Complex Data Storage Solution | SpigotMC | Page 1

cedar pivot Jan 16, 2022, 4:35 AM

#

I'm currently in the process of designing a complex YAML data storage system for my hugs plugin and would appreciate some thoughts and feedback on this system.

Some Prerequisite Information
- I'm aware that other database solutions would work far better and I plan on adding support for them at a later time. That being said, I want to create a system that works out of the box with yaml and can be converted back and forth to whatever storage solution the end user wants.
- I'm willing to write this from scratch.

Current Setup
Currently, I have a per-player data system. Each player has their own file with the format <UUIID>.yml and this is how the file is structured.

uuid: 03687ca0-30cf-4c3c-8c1d-3b2dd75c3ff0
name: Nothixal
settings:
  language: "en"

  huggable: true
  # There are two types of particles.
  # HEART & DAMAGE_INDICATOR

  # There will be several different animations.
  # The animations will only show up when extreme quality is enabled.
  particles: 
    type: "HEART"
    quality: "high"
    animation: "default"

  sounds: 
    menu: true
    commands: true

  indicators:
    chat: true
    actionbar: true
    bossbar: true
    titles: true
    toast: true

data:
  self_hugs: 2147483647

  normal_hugs:
    given: 2147483647
    received: 2147483647

  mass_hugs:
    given: 2147483647
    received: 2147483647

  last_hug:
    given:
      to: 03687ca0-30cf-4c3c-8c1d-3b2dd75c3ff0
      timestamp: 1642302107

    received:
      from: 03687ca0-30cf-4c3c-8c1d-3b2dd75c3ff0
      timestamp: 1642302107

  first_hug:
    given:
      to: 03687ca0-30cf-4c3c-8c1d-3b2dd75c3ff0
      timestamp: 1642302107

    received:
      from: 03687ca0-30cf-4c3c-8c1d-3b2dd75c3ff0
      timestamp: 1642302107

These files are only loaded into memory when the player is online.
By itself, the file is 1.1kB in size. (1.0kB without spacing)

#

Currently, all is fine.
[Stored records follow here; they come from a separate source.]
-- ==== Sys2Proof/Machine/Cipher.lean ====
section
/-!
DEFINITION. The cipher engine and the key store (R374 to R400, R412): tenant jobs, KBUS, parity faults and
fencing, ceilings, and the `CIPHER` and `KEYS` commands.
-/

namespace Sys2Proof.Machine

/-! ### Key references (R387, R389, R412) -/

/-- What a key reference of a tenant names: its source, and its attributes as a slot has them. -/
structure KeyView where
  src : KeySrc
  attr : KeySlot
deriving DecidableEq, Repr

/-- A key reference: a slot 8 to 63, or a handle 0 to 3. -/
def keyRefOk (r : Nat) : Bool := within 8 63 r || within 0x80 0x83 r

/-- The entry of a tenant's handle. -/
def State.handleEntry (s : State) (t : Ten) (h : Nat) : Option (Fin 32) :=
  (s.handlesOf t).find? fun e => (s.entry e).any fun k => k.handle == h

/-- A handle's attributes: its `TMASK` is its owner alone, and it has no ceiling (R389, R392). -/
def BankKey.attr (k : BankKey) (t : Ten) : KeySlot :=
  { state := if k.decOnly then 2 else 1, key := k.key, big := k.big, flags := k.flags, tmask := 1#8 <<< t.val, salt := k.salt
    ctr := k.ctr, ceil := 0 }

/-- What a reference names; none for a handle the tenant does not hold. -/
def State.keyView (s : State) (t : Ten) (r : Nat) : Option KeyView :=
  if r < 64 then
    let i : Fin 64 := Fin.ofNat 64 r
    some { src := .slot i, attr := s.keys.slots[i] }
  else
    (s.handleEntry t (r - 0x80)).bind fun e => (s.entry e).map fun k => { src := .entry e, attr := k.attr t }

/-- The operations of R387. -/
inductive KeyOp where
  | encrypt | decrypt | macMake | macCheck | derive_ | wrap
deriving DecidableEq, Repr

/-- The bit of `FLAGS` an operation needs. -/
def KeyOp.flag : KeyOp → Nat
  | .encrypt => 0 | .decrypt => 1 | .macMake => 2 | .macCheck => 2 | .derive_ => 3 | .wrap => 4

/-- What a DECRYPT_ONLY key still permits. -/
def KeyOp.late : KeyOp → Bool
  | .decrypt => true | .macCheck => true | _ => false

/-- The status R387, R379 and R396 give a use of a key: none when it may be used. An EMPTY slot and a handle that is
not held have no key to load. -/
def State.keyCheck (s : State) (t : Ten) (v : Option KeyView) (op : KeyOp) : Option Half :=
  match v with
  | none => some Status.state
  | some v =>
    let a := v.attr
    if a.state = 0 then some Status.state
    else if !a.tmask.getLsbD t.val || !a.flags.getLsbD op.flag then some Status.authority
    else if a.state = 2 && !op.late then
      some (if op = .encrypt && a.ctr == lastCtr then Status.nonceExhausted else Status.authority)
    else if !s.loadable v.src then some Status.state
    else none

/-! ### Jobs (R375 to R378, R390, R399) -/

/-- A tenant's job is accepted. -/
def State.queueJob (s : State) (t : Ten) (n : SlotIx) (src : KeySrc) (iv : List Byte) : State :=
  ({ s with
    cip.jobs := s.cip.jobs ++ [{ num := s.cip.nextJob, ten := t, slot := n, src := src, iv := iv }]
    cip.nextJob := s.cip.nextJob + 1 } : State).startJobs

/-- Destroyed keys that no started job uses any more: contexts zeroed and the command posted (R399). -/
def State.settleDestroys (s : State) : State :=
  s.cip.destroys.foldl (fun s d =>
    if s.cip.jobs.any fun j => j.started && j.src == d.src then s else
    let s1 := ({ s with cip.destroys := s.cip.destroys.filter (· != d) } : State).zeroCtxOf d.src
    match d.by_ with
    | some (t, n) => s1.done t n Status.ok
    | none => s1) s

/-- A job whose completion leaves the engine free for others. -/
def State.afterJob (s : State) : State := s.settleDestroys.settleThaw.startJobs

/-- The ranges of a job's parameters: input, length, output, additional data and its length. -/
def State.jobInput (s : State) (t : Ten) (n : SlotIx) : List Byte := s.partRead t (s.prm t n 4 4) (s.prm t n 8 4)
def State.jobAad (s : State) (t : Ten) (n : SlotIx) : List Byte := s.partRead t (s.prm t n 16 4) (s.prm t n 20 2)
def State.jobWrite (s : State) (t : Ten) (n : SlotIx) (bs : List Byte) : State := s.partWrite t (s.prm t n 12 4) bs

/-- A seal ends (R390): IV, tag, bytes written. -/
def State.endSeal (s : State) (j : Job) : State :=
  let (t, n) := (j.ten, j.slot)
  let r := gcmSeal j.key j.iv (s.jobAad t n) (s.jobInput t n)
  (s.jobWrite t n r.1).answer t n (j.iv ++ r.2 ++ leBytes 4 r.1.length)

/-- An open ends (R376): nothing is written when the tag fails. -/
def State.endOpen (s : State) (j : Job) : State :=
  let (t, n) := (j.ten, j.slot)
  let ps := s.params t n
  let iv := field ps 24 12
  let c := s.jobInput t n
  if field ps 36 16 = beBytes 16 (Config.gcmTag j.key iv (s.jobAad t n) c).toNat then
    (s.jobWrite t n (ctrCrypt j.key (gcmBlock iv) c)).answer t n ([0, 0, 0, 0] ++ leBytes 4 c.length)
  else s.answer t n ([1, 0, 0, 0] ++ leBytes 4 0)

/-- A CTR job ends: the counter block used and the bytes written. -/
def State.endCtr (s : State) (j : Job) : State :=
  let (t, n) := (j.ten, j.slot)
  let block := if s.prm1 t n 1 = 1 then field (s.params t n) 16 16 else j.iv ++ [0, 0, 0, 1]
  let c := ctrCrypt j.key block (s.jobInput t n)
  (s.jobWrite t n c).answer t n (block ++ leBytes 4 c.length)

/-- A CMAC job ends: the tag as long as asked, or whether it verifies. -/
def State.endCmac (s : State) (j : Job) : State :=
  let (t, n) := (j.ten, j.slot)
  let len := s.prm1 t n 2
  let tag := (beBytes 16 (Config.cmac j.key (s.jobInput t n)).toNat).take len
  if s.prm1 t n 1 = 1 then s.answer t n [if tag = field (s.params t n) 16 len then 0 else 1]
  else s.answer t n (field tag 0 16)

/-! ### Import and derivation (R397, R398) -/

/-- A record line of region 5 cannot be written: the key-lock flag is set, or the region is DEGRADED (R400, R410). -/
def State.recordCheck (s : State) : Option Half :=
  if s.ao.keyLock || s.fuses.life == .retired then some Status.state
  else if s.nvm.degraded.getLsbD 5 then some Status.worn else none

/-- The import record a command names. -/
def State.importRecord (s : State) (t : Ten) (n : SlotIx) : List Byte := s.partRead t (s.prm t n 8 4) 72

/-- The bits and ranges of an import record (Table 16.6). -/
def importOk (r : List Byte) : Bool :=
  within 8 63 (byteAt r 0) && within 1 31 (byteAt r 1) && byteAt r 2 != 0 && byteAt r 3 ≤ 1

/-- The wrapping key a command may use (R386, R387): slot 2, or an ACTIVE slot with WRAP. -/
def State.wrapCheck (s : State) (t : Ten) (r : Nat) : Option Half :=
  if r = 2 then (if s.slotLoads 2 then none else some Status.state) else s.keyCheck t (s.keyView t r) .wrap

/-- The wrapping key. -/
def State.wrapKey (s : State) (r : Nat) : List Byte := if r = 2 then s.keys.kek else s.keys.slots[(Fin.ofNat 64 r : Fin 64)].key

/-- The bytes of a key of a size. -/
def keyOf (big : Bool) (bs : List Byte) : List Byte := bs.take (if big then 32 else 16)

/-- A key put into a slot (R397, R398): its counters stay, an exhausted one makes it DECRYPT_ONLY, and a ceiling that
is near is raised. -/
def KeySlot.install (k : KeySlot) (key : List Byte) (big : Bool) (flags tmask : Byte) (salt : List Byte) (iseq : Nat) : KeySlot :=
  { k with
    state := if k.ctr = lastCtr then 2 else 1, key := key, big := big, flags := flags, tmask := tmask, salt := salt
    iseq := iseq, pend := if k.ceil ≤ k.ctr + 16384 ∧ k.pend = none then some (k.ceil + 65536) else k.pend }

/-- The import itself (R397), its checks in order. -/
def State.endImport (s : State) (t : Ten) (n : SlotIx) : State :=
  let r := s.importRecord t n
  let wk := s.prm1 t n 0
  let i : Fin 64 := Fin.ofNat 64 (byteAt r 0)
  let k := s.keys.slots[i]
  let kImp := kdf 1 (s.wrapKey wk) [0x5A, 0x50, 0x4B, 0x49]
    (beBytes 8 Config.terminalId.toNat ++ [r.getD 0 0] ++ field r 8 4)
  let iv := field r 12 12
  let c := field r 24 32
  let good := field r 56 16 == beBytes 16 (Config.gcmTag kImp iv (field r 0 12) c).toNat
  match s.wrapCheck t wk, s.recordCheck with
  | some st, _ => s.done t n st
  | none, some st => s.done t n st
  | none, none =>
    s.guard t n [(k.state != 0 || beAt r 8 4 ≤ k.iseq, Status.state), (!good, Status.authority)] fun s =>
      let big := byteAt r 3 == 1
      (s.modSlotKey i fun k => k.install (keyOf big (ctrCrypt kImp (gcmBlock iv) c)) big (r.getD 1 0) (r.getD 2 0)
        (field r 4 4) (beAt r 8 4)).recordWritten.done t n Status.ok

/-- A free entry for a handle. -/
def State.freeHandle (s : State) : Option (Fin 32) := handleEntries.find? fun e => (s.entry e).isNone

/-- Four bytes of a new salt from the random source (R398). -/
def State.saltDraw (s : State) : List Byte := beBytes 4 s.draw

/-- A derived key placed in a handle (R389, R398). -/
def State.placeHandle (s : State) (t : Ten) (n : SlotIx) (target : Nat) (key : List Byte) (big : Bool) (flags : Byte) : State :=
  match s.freeHandle with
  | none => s.done t n Status.busy
  | some e =>
    s.guard t n [(4 ≤ (s.handlesOf t).length || (s.handleEntry t (target - 0x80)).isSome, Status.busy)] fun s =>
      let salt := s.saltDraw
      (s.drawn.setEntry e (some {
        key := key, salt := salt, big := big, flags := flags, owner := some t, handle := target - 0x80 })).answer t n
        ([BitVec.ofNat 8 target, 0, 0, 0] ++ salt)

/-- A derived key placed in a slot (R398). -/
def State.placeSlot (s : State) (t : Ten) (n : SlotIx) (target : Nat) (key : List Byte) (big : Bool) (flags tmask : Byte) : State :=
  let i : Fin 64 := Fin.ofNat 64 target
  let k := s.keys.slots[i]
  match s.recordCheck with
  | some st => s.done t n st
  | none =>
    s.guard t n [(k.state != 0, Status.state)] fun s =>
      let salt := s.saltDraw
      (s.drawn.modSlotKey i fun k => k.install key big flags tmask salt k.iseq).recordWritten.answer t n
        ([BitVec.ofNat 8 target, 0, 0, 0] ++ salt)

/-- The derivation itself (R398): the output keeps its parent's size. -/
def State.endDerive (s : State) (t : Ten) (n : SlotIx) : State :=
  let ps := s.params t n
  let v := s.keyView t (byteAt ps 0)
  match s.keyCheck t v .derive_, v with
  | some st, _ => s.done t n st
  | none, none => s.done t n Status.state
  | none, some v =>
    let target := byteAt ps 1
    let flags : Byte := ps.getD 2 0
    let tmask : Byte := ps.getD 3 0
    let key := kdf (if v.attr.big then 2 else 1) v.attr.key (field ps 8 (byteAt ps 4)) (field ps 24 (byteAt ps 5))
    s.guard t n [(flags &&& ~~~(v.attr.flags &&& 0x07) != 0, Status.authority),
                 (target < 64 && tmask &&& ~~~v.attr.tmask != 0, Status.authority)] fun s =>
      if target < 64 then s.placeSlot t n target key v.attr.big flags tmask
      else s.placeHandle t n target key v.attr.big flags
The system works as intended. Now I want to do more. I want to be able to generate all sorts of data.

Unique Hugs
Leaderboard data
First Hug Given & Received
Last Hug Given & Received

This is where my problems begin.
In order to generate leaderboard data, I need every file to be loaded into memory temporarily to get the data. Otherwise I would be working with incomplete data. The same thing needs to happen in order to calculate unique hugs per player.
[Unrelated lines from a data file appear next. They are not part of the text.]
-- ==== Sys2Proof/Machine/Mailbox.lean ====
section
/-!
DEFINITION. The accesses to a window (R107 to R119), command start, time-out and abort (R125 to
R130), and core restarts (R90, R131).
-/

namespace Sys2Proof.Machine

/-! ### Window accesses -/

/-- A write through an access: an SPI port posts it (R114); in-band and owner writes take effect at once. -/
def State.viaWrite (s : State) (via : Via) (off : Nat) (data : List Byte) : State :=
  match via with
  | .spi p => s.spiWrite p off data
  | _ => match s.tenOf via with
    | some t => s.writeWindow t off (data.take (0x1000 - off))
    | none => s

/-- A read through an access. The bytes leave the terminal. -/
def State.viaRead (s : State) (via : Via) (off len : Nat) : State :=
  match via with
  | .spi p => s.spiRead p off len (s.waitBytes off len)
  | _ =>
    let (bs, s1) := readWindow s via off len
    s1.emit (.read via bs)

/-- Whether an access is answered: an SPI port answers from PD_CTL's logic step on (R96). -/
def State.answers (s : State) : Via → Bool
  | .spi p => s.spiAlive p
  | _ => s.boot.mbxReady

/-- The status read 0xA5 (R116): the port status byte and `MBX_STATUS` from hardware; the only side effect
is the release of the R96 notice. Recovery does not serve it (R102). -/
def State.spiStatus (s : State) (port : Fin 4) : State :=
  if s.boot.phase = .recovery then s else
  let pt := s.mbx.ports[port]
  let st := match s.tenOfPort port with
    | some t => mbxStatus s.boot.mbxReady (s.ten t)
    | none => b2n s.boot.mbxReady * 2 ^ 31
  let byte := statusByte s (s.tirqLow port) (pt.buf != []) port.val
  let s1 := s.emit (.read (.spi port) (BitVec.ofNat 8 byte :: leBytes 4 st))
  let s2 := { s1 with mbx.ports := s1.mbx.ports.set port { pt with notice := false, waiting := none } }
  match s.tenOfPort port with
  | some t => s2.modTen t fun x => { x with notice := false }
  | none => s2

/-- What the opcode byte of an SPI transaction asks for (Table 5.2): a window read, a window write or a status read,
single-bit or quad. -/
inductive SpiOp where
  | read | write | status
deriving DecidableEq, Repr

/-- Table 5.2; none for any other opcode byte. -/
def spiOp (b : Byte) : Option SpiOp :=
  if b = 0xA1 ∨ b = 0xE1 then some .read else if b = 0xA2 ∨ b = 0xE2 then some .write
  else if b = 0xA5 ∨ b = 0xE5 then some .status else none

/-- An SPI transaction from the fall of `SPIn_CS_N` to its rise (R112, R113): the whole bytes the host sent, and how many
more it clocked. One with an unknown opcode byte, or without its address, has no effect, and a read that ends before its
token returns wait bytes alone. -/
def State.spiTransaction (s : State) (p : Fin 4) (sent : List Byte) (clocks : Nat) : State :=
  match sent with
  | [] => s
  | op :: rest =>
    match spiOp op with
    | none => s
    | some .status => s.spiStatus p
    | some .write => match rest with
      | hi :: lo :: data => s.spiWrite p (256 * hi.toNat + lo.toNat) data
      | _ => s
    | some .read => match rest with
      | hi :: lo :: _ =>
        let off := 256 * hi.toNat + lo.toNat
        let wait := s.waitBytes off (clocks - 2)
        if clocks < 2 + wait then (s.freed).emit (.read (.spi p) (List.replicate clocks 0xFF))
        else s.spiRead p off (clocks - 2 - wait) wait
      | _ => s

/-- SPI_STATUS_READ (R112 to R116, Table 5.2): an SPI transaction as its bytes come, the status read 0xA5 among them (log
entry 538). -/
def execSpiStatusRead (port : Fin 4) (sent : List Byte) (clocks : Nat) (s : State) : Out :=
  .next <| if s.spiAlive port then s.spiTransaction port sent clocks else s

/-- MBX_STATUS_READ (R96, R119, R176). -/
def execMbxStatusRead (via : Via) (s : State) : Out :=
  .next <| if s.answers via then s.viaRead via 0x004 4 else s

/-- MBX_STATUS_CLEAR (R111, Table 5.1). -/
def execMbxStatusClear (via : Via) (value : Word) (s : State) : Out :=
  .next <| if s.answers via then s.viaWrite via 0x004 (leBytes 4 value.toNat) else s
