/-- The 24 bytes of `TENANT.STATUS` (Table 6.10). -/
def tenantStatus (s : State) (u : Ten) : List Byte :=
  let x := s.ten u
  leBytes 1 u.val ++ leBytes 1 x.st.code ++ leBytes 2 (s.authOf u).toNat ++ leBytes 4 x.session.toNat
    ++ leBytes 4 (s.leaseMask u) ++ leBytes 2 x.leaseMs ++ leBytes 2 (satTo 65535 ((s.now - x.hbLast) / 1000000))
    ++ leBytes 1 (s.transportOf u) ++ leBytes 1 (b2n (s.delegate == some u) + 2 * b2n x.residual)
    ++ List.replicate 6 0

/-- TENANT_STATUS (R149, R163). -/
def execTenantStatus (t : Ten) (n : SlotIx) (s : State) : Out :=
  commandBy 0x0201 t n s fun s =>
    match targetOf t (s.prm1 t n 0) with
    | none => s.done t n Status.param
    | some u =>
      if u ≠ t ∧ !s.ownerAt t n then s.done t n Status.authority
      else if s.stray t n [(0, 1)] then s.done t n Status.param
      else if u ≠ t ∧ u ≠ 0 ∧ s.unreachable u then s.done t n Status.unreachable
      else s.answer t n (tenantStatus s u)

/-- TENANT_ATTACH (R140, R141): a new session for an SPI tenant; the slot of the command posts after
the session's slots are EMPTY. -/
def execTenantAttach (t : Ten) (n : SlotIx) (s : State) : Out :=
  command 0x0202 [(0, 3)] t n s fun s =>
    let lease := s.prm t n 0 2
    let x := s.ten t
    s.guard t n [(1 < s.prm1 t n 2 || (lease != 0 && (lease < 100 || 10000 < lease)), Status.param),
                 (t == 0 || x.st != .detached || (spiOf x.cfg.transport).isNone, Status.state)] fun s =>
      let y := s.slot t n
      let s1 := (s.openSession t lease (bit (s.prm1 t n 2) 0)).setSlot t n { y with cmd := Vector.replicate 64 0 }
      let z := s1.ten t
      s1.answer t n (leBytes 4 z.session.toNat ++ leBytes 2 (s1.authOf t).toNat ++ leBytes 1 z.cfg.part ++ [0])

/-! ### Results that wait -/

/-- READY results of slots 0 to 6 but one. -/
def State.readyLow (s : State) (u : Ten) (but : Option SlotIx) : Nat :=
  (lowSlots.filter fun m => (s.slot u m).phase == .ready && but != some m).length

/-- Commands of slots 0 to 6 that a reset stops. -/
def State.pendingLow (s : State) (u : Ten) (but : Option SlotIx) : Nat :=
  (lowSlots.filter fun m => (s.slot u m).pending && but != some m).length

/-- The slot of slots 0 to 6 whose own command ends its session. -/
def ownSlot (t : Ten) (n : SlotIx) (u : Ten) : Option SlotIx := if u = t ∧ n ≠ 7 then some n else none

/-- What a waiting result still does as it posts: the end of a session stops what has been accepted since, and ends what it
acquired since (R141, R158). -/
def State.finish (s : State) (d : Drain) : State :=
  match d.fin with
  | .plain => s.answer d.ten d.slot d.data
  | .grant id => (s.grantLease d.ten id).answer d.ten d.slot d.data
  | .detach =>
    ((s.askStopAll d.ten (ownSlot d.ten d.slot d.ten) .detach).endSession d.ten).answer d.ten d.slot []
  | .reset u keep stopped =>
    let own := ownSlot d.ten d.slot u
    let all := stopped + s.pendingLow u own
    let s1 := (s.askStopAll u own .reset).endSession u
    let ready := s1.readyLow u own
    let res := (s.ten u).residual
    (s1.resetSession u keep own (u != d.ten)).answer d.ten d.slot
      (leBytes 1 all ++ leBytes 1 (ready - all) ++ [BitVec.ofNat 8 (b2n res), 0])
My initial thought was to create a section in the player file to house a history of hugs.
Something like this at the bottom.

history:
  # Sender, Receiver, Hug Type, Timestamp
  - "<UUID>,<UUID>,<TYPE>,<DATE>"

The problem with this is when player's start giving massive amounts of hugs, this file will start growing in size pretty quickly. If a player was to give 1,000 hugs, the file size increases to 121kB. Multiply that by ~150 users and you now have ~125MB of user data total.
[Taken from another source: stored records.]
-- ==== Sys2Proof/Machine/Dispatch.lean ====
section
/-!
DEFINITION. The dispatch of the commands: one arm per constructor, each one call of its meaning.
-/

namespace Sys2Proof.Machine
I know that file size is a balancing act with using file storage, but that amount of data seems ridiculous. Maybe there's a different way I can store the data?

Perhaps a single file where everything is written to every 5 minutes or so. (For redundancy) This way, all the data is consolidated into one area making it easier to access and every so often, the data from that file will be distributed to each individual player file. Not as a whole, but the necessary information like unique hugs.
E.G. The main file acts like a ledger with every hug ever given. It's written to disk every 5 minutes for redundancy and another task that runs every 5 minutes will analyze the data and write a shorter version of a hug "transaction" to the individual player files. To prevent massive file buildup, the file would recreate itself every day and do the same task as the old one. This could create a "hug transaction" history.

#

I'm thinking out loud at this point, but I'd appreciate some feedback or alternative ways to access and store this data.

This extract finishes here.